--- START ---
/-! ## Queues (R378 to R386) -/

/-- Consolidation of every unreleased record, where it is on (R382); the chunks it frees go back, also where it halts the queue (R378). -/
def DQueue.blotAll (q : DQueue) : DQueue × Bool :=
  if q.blot then
    let r := consolidate (q.recs.filter (fun r => decide (q.front ≤ r.round.toNat)))
    (({ q with recs := q.recs.filter (fun r => decide (r.round.toNat < q.front)) ++ r.1 } : DQueue).giveBack, r.2)
  else (q.giveBack, false)

/-- The release of a round (R379, R382). -/
def DQueue.release (q : DQueue) (round : Nat) : DQueue × Bool :=
  if q.blot then
    let r := consolidate (q.recs.filter (fun r => r.round.toNat == round))
    (({ q with recs := q.recs.filter (fun r => r.round.toNat != round) ++ sortRecs r.1 } : DQueue).giveBack, r.2)
  else (q, false)

/-- Bytes of a cluster's buffer that queues, plain queues and arrangements hold (R377, R378). -/
def Cluster.bufferUsed (c : Cluster) : Nat :=
  c.dqs.foldl (fun n q => n + 32 * q.2.storage + 64 * q.2.arrCap) (c.pqs.foldl (fun n q => n + 32 * q.2.cap) 0)

/-- The elastic pool (R378); the cluster buffer is 4 MiB (R17). -/
def Cluster.pool (c : Cluster) : Nat := 2 ^ 22 - c.bufferUsed

/-- The status word of a halted queue (R373, R384). -/
def haltWord : Nat := 16 * 256 + 0x10

/-- The room a DQPUSH waits for at a delta queue (R380), with `lend` where the next chunk of the pool is this queue's (R378): the queue with
the record held, and the status word with whether the queue halts; no status where it must wait. -/
def DQueue.hold (q : DQueue) (pool : Nat) (lend : Bool) (r : Rec) : DQueue × Option (Nat × Bool) :=
  if q.recs.length < q.storage then ({ q with recs := q.recs ++ [r] }, some (0, false))
  else
    let b := q.blotAll
    let q' := b.1
    if b.2 then (q', some (haltWord, true))
    else if q'.recs.length < q'.storage then ({ q' with recs := q'.recs ++ [r] }, some (0, false))
    else if lend = true ∧ q'.chunks < 3 * q.cap / 64 ∧ 2048 ≤ pool + 2048 * (q.chunks - q'.chunks) then ({ q' with chunks := q'.chunks + 1, recs := q'.recs ++ [r] }, some (0, false))
    else (q', none)

/-- DQPUSH at a delta queue (R380). The halt and the round are judged once, as it comes; a record that waits is held later whatever has become
of its round (log 83). -/
def DQueue.push (q : DQueue) (pool : Nat) (lend : Bool) (waited : Bool) (r : Rec) : DQueue × Option (Nat × Bool) :=
  if q.halted then (q, some (haltWord, false))
  else if waited = false ∧ r.round.toNat < q.front then (q, some (3, false))
  else q.hold pool lend r

/-- The registers a delivered record fills (R370). -/
def Rec.words (r : Rec) : List Reg64 := [r.key, r.vlo, r.vhi, r64 (r.mult.toNat + r.round.toNat * 2 ^ 32)]

/-- A record or round end that a DQPOP of a task takes from a delta queue (R386): the registers and the status. -/
def DQueue.pop (q : DQueue) (uid : Nat) : Option (DQueue × List Reg64 × Nat) :=
  if q.front ≤ q.drained then none
  else match q.recs.find? (fun r => r.round.toNat == q.drained) with
    | some r => some (({ q with recs := q.recs.erase r, holders := q.holders ++ [(uid, q.drained)] } : DQueue).giveBack, r.words, 0)
    | none =>
      if q.holders.any (fun h => h.2 == q.drained) then none
      else
        let q' : DQueue := if q.consumers ≤ q.ends + 1 then { q with drained := q.drained + 1, ends := 0 } else { q with ends := q.ends + 1 }
        some (q', [0, 0, 0, r64 (q.drained * 2 ^ 32)], 1)

/-- The same for a plain queue (R166). -/
def PQueue.pop (q : PQueue) (uid : Nat) : Option (PQueue × List Reg64 × Nat) :=
  match q.items with
  | .record r :: l => some ({ q with items := l, holders := q.holders ++ [(uid, r.round.toNat)] }, r.words, 0)
  | .marker n :: l =>
    if q.holders.any (fun h => h.2 == n) then none
    else some ({ q with items := l, popped := q.popped + 1 }, [0, 0, 0, r64 (n * 2 ^ 32)], 1)
  | [] => none

/-- Records a plain queue holds. -/
def PQueue.count (q : PQueue) : Nat := (q.items.filter (fun i => match i with | .record _ => true | .marker _ => false)).length

/-- A queue halts (R384): the record of kind 3, and status 0x10 for every waiting DQ instruction on it. -/
def State.haltQueue (s : State) (hart cl h : Nat) : State :=
  match s.dq? cl h with
  | none => s
  | some q =>
    let x := s.slot hart
    let s := (s.setDq cl h { q with halted := true }).record cl { time := 0, seq := 0, tid := x.tid, ctok := x.ctok, lid := x.lid, info := 16, unit := cl, ukind := 12, cid := cidOf hart, kind := 3, cause := 0x10, status := 0x10, slot := slOf hart }
    s.ops.foldl (fun s o => match o.kind with | .dqpush hd _ | .dqpop hd _ => if o.cluster = cl ∧ hd = h then s.finish o haltWord else s | _ => s) s

/-- The input queue of a task's stage (R164). -/
def State.stageInput (s : State) (cl : Nat) (x : Slot) : Option Nat :=
  match x.stage with
  | none => none
  | some r => match Tab.get? (s.cluster cl).pipes r.pipe with
    | none => none
    | some p => (p.queues.find? (fun q => q.cons == r.stage)).map (fun q => q.handle)

/-- A DQPUSH that waited before operation `id` asked, at another queue of the cluster that is full and may borrow, has the next chunk
(R378). -/
def State.chunkClaimed (s : State) (cl h id : Nat) : Bool :=
  s.ops.any (fun p => p.cluster == cl && decide (p.id < id) && (match p.kind with
    | .dqpush hd _ => hd != h && (s.dq? cl hd).any (fun q => !q.halted && decide (q.storage ≤ q.recs.length) && decide (q.chunks < 3 * q.cap / 64))
    | _ => false))

/-- A DQPUSH performed for a hart under the number `id`, one that has waited or a new one: the status word, where it need not wait. -/
def State.pushAt (s : State) (hart cl h : Nat) (r : Rec) (id : Nat) (waited : Bool) : State × Option Nat :=
  match s.dq? cl h, s.pq? cl h with
  | some q, _ =>
    let p := q.push (s.cluster cl).pool (!s.chunkClaimed cl h id) waited r
    let s := s.setDq cl h p.1
    (if (p.2.map (fun x => x.2)).getD false then s.haltQueue hart cl h else s, p.2.map (fun x => x.1))
  | none, some q => if q.count < q.cap then (s.setPq cl h { q with items := q.items ++ [.record r] }, some 0) else (s, none)
  | none, none => (s, some 6)

/-- A storage error of the cluster buffer met by an operation on a queue (R290, R292): one of one bit is corrected and counts for the
delta-queue controller. Another is an engine error of the controller, here answered by true: it halts a delta queue, and of a plain queue the
operation alone returns status 0x10, with a record of kind 3 although nothing halts (R285; log 11, the model's choice). Neither is corrected or
replayed, so neither has a record of kind 4 or counts (R285, R292). -/
def State.bufferError (s : State) (hart cl h : Nat) : State × Bool :=
  match (if 64 ≤ cl then none else s.softErrors.findSome? (fun e => match e with | .buffer k d => if k = cl then some d else none | _ => none)) with
  | none => (s, false)
  | some (d : Bool) =>
    let s : State := { s with softErrors := s.softErrors.erase (.buffer cl d) }
    if ¬ d then ((s.record cl { time := 0, seq := 0, unit := cl, ukind := 12, kind := 4, cause := 8 }).noteEngine 18976 cl, false)
    else if (s.dq? cl h).isSome then (s.haltQueue hart cl h, true)
    else
      let x := s.slot hart
      (s.record cl { time := 0, seq := 0, tid := x.tid, ctok := x.ctok, lid := x.lid, unit := cl, ukind := 12, cid := cidOf hart, kind := 3, cause := 0x10, status := 0x10, slot := slOf hart }, true)

/-- A DQPOP performed for a hart, where something is deliverable or the queue has halted: the record in its group g[f] on, and the
status word. -/
def State.popAt (s : State) (hart cl h f : Nat) : Option (State × Nat) :=
  let uid := (s.slot hart).uid
  let give := fun (s : State) (w : List Reg64) (st : Nat) =>
    let put := fun (x : Slot) => (((x.putG f (w.getD 0 0)).putG (f + 1) (w.getD 1 0)).putG (f + 2) (w.getD 2 0)).putG (f + 3) (w.getD 3 0)
    let n := if st = 0 ∧ s.stageInput cl (s.slot hart) = some h then 1 else 0
    (s.modSlot hart (fun x => { put x with stage := x.stage.map (fun r => { r with popped := r.popped + n }) }), st)
  match s.dq? cl h, s.pq? cl h with
  | some q, _ => if q.halted then some (s, haltWord) else (q.pop uid).map (fun r => give (s.setDq cl h r.1) r.2.1 r.2.2)
  | none, some q => (q.pop uid).map (fun r => give (s.setPq cl h r.1) r.2.1 r.2.2)
  | none, none => some (s, 6)

/-! ## Waiting DQ instructions, served in arrival order (R380, R386) -/

/-- The first operation waiting to push into, or pop from, a queue. -/
def State.firstWait (s : State) (pop : Bool) (cl h : Nat) : Option Op :=
  s.ops.find? (fun o => o.cluster == cl && (match o.kind with | .dqpush hd _ => !pop && hd == h | .dqpop hd _ => pop && hd == h | _ => false))

/-- One waiting operation looks at its queue again: the state, and whether it need wait no longer. One whose queue it has halted has ended
with the others there (R384). -/
def State.serveWait (s : State) (o : Op) : State × Bool :=
  match o.kind with
  | .dqpush h r =>
    let p := s.pushAt o.owner o.cluster h r o.id true
    match p.2 with
    | some st => (if (p.1.op? o.id).isSome then p.1.finish o st else p.1, true)
    | none => (p.1, false)
  | .dqpop h f => match s.popAt o.owner o.cluster h f with
    | some p => (p.1.finish o p.2, true)
    | none => (s, false)
  | _ => (s, false)

/-- The first waiting operation of a queue looks at it again. -/
def State.serveFirst (s : State) (pop : Bool) (cl h : Nat) : State × Bool :=
  match s.firstWait pop cl h with
  | some o => s.serveWait o
  | none => (s, false)

/-- Waiting operations of a queue served until none can go on. -/
def State.serveQueue : Nat → State → Nat → Nat → State
  | 0, s, _, _ => s
  | n + 1, s, cl, h =>
    let a := s.serveFirst false cl h
    if a.2 then State.serveQueue n a.1 cl h
    else
      let b := a.1.serveFirst true cl h
      if b.2 then State.serveQueue n b.1 cl h else b.1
--- END ---
• Exercise instructions:
Lines that include the word "next" are to be extracted from the data above.

• Reply to the exercise:
/-- The room a DQPUSH waits for at a delta queue (R380), with `lend` where the next chunk of the pool is this queue's (R378): the queue with
/-- A DQPUSH that waited before operation `id` asked, at another queue of the cluster that is full and may borrow, has the next chunk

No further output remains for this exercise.